--- PROVIDED INFORMATION ---
-- ==== Sys2Proof/Tests/Slice0.lean ====
section
/-! SUPPORT. Tests: well-formedness, decoding of words written out, single steps with the results of
spec/95_test_vectors.md, and a witness for the hypotheses of each obligation that has some. -/

namespace Sys2Proof.Tests

open Sys2Proof Sys2Proof.Machine

/-- Does an outcome give a next state that passes a check? -/
def okAnd (o : Host.Outcome State Fault Refusal) (check : State → Bool) : Bool :=
  match o with
  | .next t => check t
  | .fault _ => false
  | .refused _ => false

/-- A pass of the buffer pre ++ rest, its cursor at rest. -/
def pass (pre rest : Bytes) : State :=
  { State.reset with
    dec_phase := .scan, dec_buf := pre ++ rest, dec_len := (pre ++ rest).length, dec_off := pre.length }

theorem pass_stands (pre rest : Bytes) : StandsAt (pass pre rest) pre rest := ⟨rfl, rfl, rfl, rfl⟩

/-- The parameters that 95_test_vectors.md uses. -/
def vectorParams : Params := { bufMax := 64, offBits := 16, encTrailers := .emit, msgTable := defaultMsgTable }

/-- The same under OMIT. -/
def omitParams : Params := { vectorParams with encTrailers := .omitted }

/-- V-ENC-1's frame. -/
def enc1 : Frame := { flags := 0x8, endpoint := 0x2, message_id := 0x01, payload := [], timestamp := 0, rssi := 0 }

/-- V-ENC-4's frame. -/
def enc4 : Frame :=
  { flags := 0xE, endpoint := 0x2, message_id := 0x03, payload := [1, 2, 3], timestamp := 0x12345678, rssi := 0x40 }

/-- A frame that is no value of R32: 256 payload bytes. -/
def overlong : Frame := { enc1 with payload := List.replicate 256 0 }

/-! ## Well-formedness and decoding -/

theorem test_wellFormed_refuses_256_payload_bytes : (Instr.encode overlong).WellFormed = false := by decide +kernel
theorem test_wellFormed_allows_255_payload_bytes :
    (Instr.encode { enc1 with payload := List.replicate 255 0 }).WellFormed = true := by decide +kernel
theorem test_decode_refuses_256_payload_bytes :
    decode { op := 0x10, operand := .frame overlong } = .error .payloadTooLong := by decide +kernel
theorem test_decode_refuses_other_operand_record :
    decode { op := 0b00000010, operand := .none } = .error .operandMismatch := by decide

theorem test_word_crcInit : decode { op := 0b00000001, operand := .none } = .ok .crcInit := by decide
theorem test_word_crcUpdate : decode { op := 0b00000010, operand := .u8 0x82 } = .ok (.crcUpdate 0x82) := by decide
theorem test_word_crcRead : decode { op := 0b00000011, operand := .none } = .ok .crcRead := by decide
theorem test_word_crc16 : decode { op := 0b00000100, operand := .bytes [0x82, 1] } = .ok (.crc16 [0x82, 1]) := by decide
theorem test_word_encode : decode { op := 0b00010000, operand := .frame enc4 } = .ok (.encode enc4) := by decide
theorem test_word_decStart : decode { op := 0b00100000, operand := .bytes [0xA5] } = .ok (.decStart [0xA5]) := by decide
theorem test_word_decStep : decode { op := 0b00100001, operand := .none } = .ok .decStep := by decide
theorem test_word_decode : decode { op := 0b00100010, operand := .bytes [0xA5] } = .ok (.decode [0xA5]) := by decide
theorem test_word_decStatus : decode { op := 0b00100011, operand := .none } = .ok .decStatus := by decide
theorem test_word_next_to_a_code_is_illegal :
    decode { op := 0b00010001, operand := .none } = .error (.illegalOp 0x11) := by decide
theorem test_tableWord_runs_first : okAnd (step (State.reset.withFetchWord 8 0x03)) (fun t =>
    t.responses == [{ status := .ok, result := .crc16 0x0000 }] && t.port == []) = true := by decide +kernel

/-! ## One operation on a small state -/

/-- R103's example. -/
theorem test_crcInit : okAnd (exec .crcInit { State.reset with crc_reg := 0x1234 }) (fun t => t.crc_reg == 0xFFFF) = true := by
  decide +kernel
/-- V-CRC-3. -/
theorem test_crcUpdate : okAnd (exec (.crcUpdate 0x82) State.reset) (fun t => t.crc_reg == 0xA89D) = true := by
  decide +kernel
/-- V-CRC-7. -/
theorem test_crcUpdate_from_zero :
    okAnd (exec (.crcUpdate 0x01) { State.reset with crc_reg := 0 }) (fun t => t.crc_reg == 0x1189) = true := by
  decide +kernel
/-- R105's example, with V-CRC-6's register. -/
theorem test_crcRead : okAnd (exec .crcRead { State.reset with crc_reg := 0x99BF }) (fun t =>
    t.responses == [{ status := .ok, result := .crc16 0x6640 }] && t.crc_reg == 0x99BF) = true := by decide +kernel
/-- V-CRC-7 and V-CRC-6. -/
theorem test_crc16 : okAnd (exec (.crc16 [0x82, 0x01, 0x00]) { State.reset with crc_reg := 0x1234 }) (fun t =>
    t.responses == [{ status := .ok, result := .crc16 0x6640 }] && t.crc_reg == 0x99BF) = true := by decide +kernel
/-- V-ENC-4. -/
theorem test_encode : okAnd (exec (.encode enc4) State.reset) (fun t => t.responses ==
    [⟨.ok, .bytes [0xA5, 0xE2, 0x03, 0x03, 0x01, 0x02, 0x03, 0x78, 0x56, 0x34, 0x12, 0x40, 0xC0, 0xD1]⟩]) = true := by
  decide +kernel
/-- V-ENC-19. -/
theorem test_encode_omit : encodeFrame omitParams enc4 = [0xA5, 0xE2, 0x03, 0x03, 0x01, 0x02, 0x03, 0x3C, 0x1E] := by
  decide +kernel
/-- R141's example. -/
theorem test_decStart : okAnd (decStartOp vectorParams [0xA5, 0x82, 0x01, 0x00, 0x40, 0x66] State.reset) (fun t =>
    t.dec_phase == .scan && t.dec_off == 0 && t.dec_len == 6) = true := by decide
/-- V-DEC-30's refusal: a buffer longer than a P_BUF_MAX of 4. -/
theorem test_decStart_refused : okAnd (decStartOp { vectorParams with bufMax := 4 } [1, 2, 3, 4, 5] State.reset) (fun t =>
    t.responses == [{ status := .refused, result := .none }] && t.dec_phase == .idle) = true := by decide
/-- R146's example: radio-link 0x01 is in the table of every instance. -/
theorem test_decStep : okAnd (exec .decStep (pass [] [0xA5, 0x82, 0x01, 0x00, 0x40, 0x66])) (fun t =>
    t.dec_events == [{ code := .accept, offset := 0 }] && t.dec_phase == .done &&
      t.dec_out ==
        [{ flags := 0x8, endpoint := 0x2, message_id := 0x01, message_valid := true, payload := [], timestamp := 0,
           rssi := 0, crc := 0x6640 }]) = true := by decide +kernel
/-- V-DEC-4's first iteration. -/
theorem test_decStep_integrity :
    okAnd (exec .decStep (pass [] [0xA5, 0x81, 0x01, 0x00, 0x24, 0x88, 0xA5, 0x82, 0x01, 0x00, 0x40, 0x66])) (fun t =>
      t.dec_events == [{ code := .integrity, offset := 0 }] && t.dec_off == 6 && t.dec_out == []) = true := by
  decide +kernel
/-- V-DEC-18. -/
theorem test_decode : okAnd (decodeOp vectorParams [0xA5, 0xA5, 0x82, 0x01, 0x00, 0x40, 0x66] State.reset) (fun t =>
    t.dec_events == [{ code := .unknownEndpoint, offset := 0 }, { code := .accept, offset := 1 }] &&
      t.dec_phase == .done) = true := by decide +kernel
/-- V-DEC-16: a cut inside the CRC is TRUNCATED, not INTEGRITY. -/
theorem test_decode_cut : okAnd (decodeOp vectorParams [0xA5, 0x82, 0x01, 0x00, 0x40] State.reset) (fun t =>
    t.dec_events.map (fun e => e.code) == [.truncated, .framing, .framing, .framing, .framing]) = true := by
  decide +kernel
/-- R149's example. -/
theorem test_decStatus : okAnd (exec .decStatus (pass [] [0x00])) (fun t =>
    t.responses == [{ status := .ok, result := .status .scan 0 1 [] [] }]) = true := by decide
---
◆ **ACTIVITY**: Produce only the lines from the line containing "dec_phase := .scan, dec_buf" through the line containing "payload bytes. -/", inclusive of both, exactly as they stand in the entries above.

◆ **COMPLETED TASK**:
    dec_phase := .scan, dec_buf := pre ++ rest, dec_len := (pre ++ rest).length, dec_off := pre.length }

theorem pass_stands (pre rest : Bytes) : StandsAt (pass pre rest) pre rest := ⟨rfl, rfl, rfl, rfl⟩

/-- The parameters that 95_test_vectors.md uses. -/
def vectorParams : Params := { bufMax := 64, offBits := 16, encTrailers := .emit, msgTable := defaultMsgTable }

/-- The same under OMIT. -/
def omitParams : Params := { vectorParams with encTrailers := .omitted }

/-- V-ENC-1's frame. -/
def enc1 : Frame := { flags := 0x8, endpoint := 0x2, message_id := 0x01, payload := [], timestamp := 0, rssi := 0 }

/-- V-ENC-4's frame. -/
def enc4 : Frame :=
  { flags := 0xE, endpoint := 0x2, message_id := 0x03, payload := [1, 2, 3], timestamp := 0x12345678, rssi := 0x40 }

/-- A frame that is no value of R32: 256 payload bytes. -/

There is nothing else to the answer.